1.1. Рождение театра из ритуалов доклассической Греции

Хотя механизм воздействия искусства на личность был впервые выражен в понятийной форме Аристотелем, положившим категорию катарсиса в основание теории драмы, практики ритуального очищения существовали, очевидно, и до 4 в. до н.э. Э. Доддс в своём труде «Греки и иррациональное» упоминает о подобных практиках, направленных на очищение от наследственного чувства вины и разрешение подавленных желаний, освобождение от «нечистых» эмоций в социально приемлемой форме (магическо-религиозный катарсис жертвоприношений, «козлов отпущения», корибантских ритуалов), причём облегчение достигается посредством экстатического «выхода из себя» в ниспосланном богами ритуальном неистовстве3.
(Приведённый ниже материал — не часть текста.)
theorem getMcast_xmcastSet {n : Nat} {x : ArgX} (hw : (Instr.xmcastSet x).wf = true) (hx : getX n = some x) :
    getMcast n = some (.xmcastSet x) := by
  have hopt : x.opt = 32 := by
    simp only [Instr.wf, Bool.and_eq_true, beq_iff_eq] at hw
    exact hw.2
  rw [getMcast, hx, Option.map_some, if_pos (by rw [hopt]; rfl)]

/-- The decoding of a word that carries operands: `ctor` stands at opcode `op` of the slot class,
    and its format reads its operands
back. -/
theorem decode_slotWord {α : Type} {slot op rest : Nat} {ext : Option Word32} {get : Nat → Word32 → Option α} {x : α}
    {ctor : α → Instr} (hw : (ctor x).wf = true) (hop : op < 128) (hx : Reads get rest ext x)
    (hraw : ∀ n, n / 2 ^ 23 % 128 = op → get n (ext.getD 0) = some x → rawSlot slot n (ext.getD 0) = some (ctor x)) :
    decode slot (BitVec.ofNat 32 (op * 2 ^ 23 + rest)) (ext.getD 0) = some (ctor x) := by
  obtain ⟨hlt, hopc, hget⟩ := hx op _ hop rfl
  have hn : (BitVec.ofNat 32 (op * 2 ^ 23 + rest)).toNat = op * 2 ^ 23 + rest := by rw [BitVec.toNat_ofNat, Nat.mod_eq_of_lt hlt]
  exact decode_of_raw hw (by rw [hn]; exact hraw _ hopc hget)

/-- Settles O57: it holds. Each format reads back what was put into it,
    and each opcode leads back to its constructor; the two forms of
`XMCAST` are told apart by opt bit 5, which their well-formedness fixes. -/
theorem encodeDecode : Obligations.EncodeDecode := by
  intro i w hw h
  cases i with
  | bri x | calli x | sleepu x | waitfe x | snapst x | snapld x | rprobe x | wprobe x | pgalloc x | fmtset x | fence x
    | kjoin x | relaunch x =>
    cases h
    exact decode_slotWord hw (by decide) (reads_A x) (fun n hop hx => by rw [rawSlot, rawC, hop, hx]; rfl)
  | add x | sub x | mul x | mulhi x | mulhn x | div x | divn x | rem x | remn x | min x | minn x | max x | maxn x | and x
    | or x | xor x | andn x | shl x | shr x | sra x | rotl x | clz x | ctz x | popc x | bfx x | bfxs x | bfi x | sext x
    | zext x | mov x | sel x | abs x | neg x | fadds x | fsubs x | fmuls x | ffmas x | fmins x | fmaxs x =>
    cases h
    exact decode_slotWord hw (by decide) (reads_A x) (fun n hop hx => by rw [rawSlot, rawS, hop, hx]; rfl)
  | aadd x | amov x =>
    cases h
    exact decode_slotWord hw (by decide) (reads_A x) (fun n hop hx => by rw [rawSlot, rawL, hop, hx]; rfl)
  | addi x | andi x | ori x | xori x | shli x | shri x | srai x =>
    cases h
    exact decode_slotWord hw (by decide) (reads_I x) (fun n hop hx => by rw [rawSlot, rawS, hop, hx]; rfl)
  | trap x | bkpt x | abort x =>
    cases h
    exact decode_slotWord hw (by decide) (reads_W x) (fun n hop hx => by rw [rawSlot, rawC, hop, hx]; rfl)
  | movi x | movhi x =>
    cases h
    exact decode_slotWord hw (by decide) (reads_W x) (fun n hop hx => by rw [rawSlot, rawS, hop, hx]; rfl)
  | br x | brp x | call x =>
    cases h
    exact decode_slotWord hw (by decide) (reads_B x) (fun n hop hx => by rw [rawSlot, rawC, hop, hx]; rfl)
  | cmp x | fcmps x =>
    cases h
    exact decode_slotWord hw (by decide) (reads_P x) (fun n hop hx => by rw [rawSlot, rawS, hop, hx]; rfl)
  | cmpi x =>
    cases h
    exact decode_slotWord hw (by decide) (reads_Q x) (fun n hop hx => by rw [rawSlot, rawS, hop, hx]; rfl)
  | pand x | por x | pxor x | pnot x | pmov x =>
    cases h
    exact decode_slotWord hw (by decide) (reads_PL x) (fun n hop hx => by rw [rawSlot, rawS, hop, hx]; rfl)
  | csrr x | csrw x =>
    cases h
    exact decode_slotWord hw (by decide) (reads_CS x) (fun n hop hx => by rw [rawSlot, rawC, hop, hx]; rfl)
  | loopn x =>
    cases h
    exact decode_slotWord hw (by decide) (reads_LP x) (fun n hop hx => by rw [rawSlot, rawC, hop, hx]; rfl)
  | launch x | launcht x =>
    cases h
    exact decode_slotWord hw (by decide) (reads_K x) (fun n hop hx => by rw [rawSlot, rawC, hop, hx]; rfl)
  | ld x | st x | ldv x | stv x | ldvs x | stvs x | ldl x | stul x | atom x | cas x | ldc x | binit x | bexpect x | barrive x
    | bwait x | bwaitp x | btest x | cadd x | cwaitge x =>
    cases h
    exact decode_slotWord hw (by decide) (reads_M x) (fun n hop hx => by rw [rawSlot, rawL, hop, hx]; rfl)
  | gath x | scat x =>
    cases h
    exact decode_slotWord hw (by decide) (reads_G x) (fun n hop hx => by rw [rawSlot, rawL, hop, hx]; rfl)
  | mma x | mmaz x | mmas x | mcbld x | accrd x | accwr x | accz x | mwait x | mstat x | mdrain x =>
    cases h
    exact decode_slotWord hw (by decide) (reads_MX x) (fun n hop hx => by rw [rawSlot, rawM, hop, hx]; rfl)
  | xcopy x | xfill x | xsub x | xunsub x | xslot x | xremw x | xrcopy x | xcadd x | xmigr x | xcoll x | xgjoin x | xgleave x
    | xgagree x | xcancel x =>
    cases h
    exact decode_slotWord hw (by decide) (reads_X x) (fun n hop hx => by rw [rawSlot, rawX, hop, hx]; rfl)
  | fcvts x =>
    cases h
    exact decode_slotWord hw (by decide) (reads_CV x) (fun n hop hx => by rw [rawSlot, rawS, hop, hx]; rfl)
  | vadd x | vsub x | vmul x | vfma x | vfms x | vmin x | vmax x | vabs x | vneg x | vand x | vor x | vxor x | vnot x
    | vshl x | vshr x | vsra x | vcmp x | vsel x | vmov x | vmovs x | vextr x | vins x | vperm x | vslide x | viota x
    | vcompr x | vcvt x | vquant x | vdeq x | vdot x | vrsum x | vrmax x | vrmin x | vrmaxi x | vrmini x | vscan x | vpopc x
    | vclz x | vrcp x | vrsq x | vexp2 x | vlog2 x | vtanh x | vmset x | vmops x =>
    cases h
    exact decode_slotWord hw (by decide) (reads_V x) (fun n hop hx => by rw [rawSlot, rawV, hop, hx]; rfl)
  | xmcast x =>
    cases h
    exact decode_slotWord hw (by decide) (reads_X x) (fun n hop hx => by rw [rawSlot, rawX, hop]; exact getMcast_xmcast hw hx)
  | xmcastSet x =>
    cases h
    exact decode_slotWord hw (by decide) (reads_X x) (fun n hop hx => by rw [rawSlot, rawX, hop]; exact getMcast_xmcastSet hw hx)
  | nop | ret | lexit | haltb | yield | eret | snaprel | nopL | nopV | nopM | nopX =>
    cases h
    exact decode_of_raw rfl rfl
  | bundleIssue _ | writeback _ _ | reasonCleared _ | quantum _ | sleepWake _ | promiseWake _ | watchdog _ | trapEntry _
    | haltLine _ _ _ | haltArrival _ _ | faultCompletion _ | preemptionRequest _ | preload _ | swap _ | spill _
    | tileFill _ _ | restore _ | entryStart _ | wave _ | entryComplete _ | copyStart _ _ | byteArrival _ _ _
    | copyComplete _ _ | ringFill _ _ _ | ringPull _ _ _ | subscriptionClose _ _ | multicastDelivery _ _ _
    | zeroingComplete _ _ | drained _ _ | demandFill _ _ _ | fillTimeout _ _ _ | migrationAccept _ | migrationCopy _ _
    | rebind _ _ | qtail _ _ | enable _ | disable _ | resume _ | kill _ | packetWaits _ | dispatch _ | blockLoad _
    | predelay _ | retirement _ | launchCompletion _ | eventRecord _ | bind _ | unbind _ | release _ | pool _ | pageresp _ _
    | steprel _ | preempt _ _ | registerWrite _ _ | hostWrite _ _ _ | flitSend _ | dataFlit _ _ | addFlit _ _ | ack _ _ _ _
    | nak _ _ _ _ _ | ackTimer _ _ | replay _ _ | routeDead _ _ _ | noPath _ _ | lossOfLight _ _ | restripe _ | training _ _
    | trainTimeout _ | crcThreshold _ | drain _ | drainTimeout _ | retrain _ | fencePort _ | disablePort _ | repin _ _
    | qpError _ _ _ | routeWrite _ _ _ | keyInstall _ _ | gcreate _ _ _ | gbind _ _ | gquiesce _ _ | gresume _ _
    | gevict _ _ _ | gabort _ _ | gdestroy _ _ | treeProgrammed _ _ _ _ _ | recordStart _ | commit _ _ _
    | instanceComplete _ _ _ _ _ | instanceAbort _ _ _ _ _ | resetCold | resetWarm | resetDie _ | resetCluster _
    | resetCore _ | resetMatrix _ | resetCopy _ | resetQuay _ | resetPort _ | resetCollective _ | perst | hotReset
    | setmode _ _ | sensorRead _ | telemetryUpdate _ _ | scrub _ | partition _ _ _ | powerUp _ | slotMask _ _ _
    | watchdogLimit _ _ | powerCap _ | capWindow _ | frequencyStep _ _ | relock _ | ageingStep _ | chipNumber _
    | spdmSession _ | firmwareWrite _ _ | activate _ | selfCheck _ _ | creditReturn _ _ _ _ | priorityFlowControl _ _ _
    | createJob _ _ | ageingApproval _ _ =>
    cases h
Одним из примеров экстатического ритуального очищения являются орейбасии – проводившиеся раз в 2-3 года и длящиеся несколько дней ритуальные оргиастические танцы менад на вершинах гор (Киферон, Парнас и др.) во время зимнего солнцестояния и зачастую, в довольно рискованных условиях – снежные бураны, нехватка кислорода на большой высоте и др. Этот странный ритуал, описываемый в «Вакханках» и практикуемый женскими союзами в Дельфах вплоть до времен Плутарха, отправлялся, конечно же, повсеместно: в Милете жрица Диониса (сам Дионис есть орейос, орейманес, орескиос, оурефойтес) еще в конце эллинистической эпохи уводила женщин в горы; в Эритрее название Мимантобатес само говорит об орейбасиях на горе Мимов4.

Цель этой «истерии, поставленной на службу религии»5, состояла в том, чтобы, вызывая безумие в «гомеопатических» дозах это безумие излечить, дать ему сравнительно безвредный и безопасный выход, трансформировать спонтанные массовые вспышки истерии в организованное ритуальное действо в рамках Дионисийского культа. В образе Диониса закрепилась эта амбивалентность руки карающей и спасающей, приносящей безумие и освобождающей от него в катартическом ритуале. Доддс отмечает, что сопротивление Дионису означает подавление в своей природе глубинных инстинктов; наказание же — это внезапное полное снятие внутренних препятствий, когда инстинкты прорываются и всякая цивилизованность исчезает6. То же самое происходит в ходе ритуала, где иррациональные импульсы выходят наружу, гасят самих себя и снимают психическое напряжение.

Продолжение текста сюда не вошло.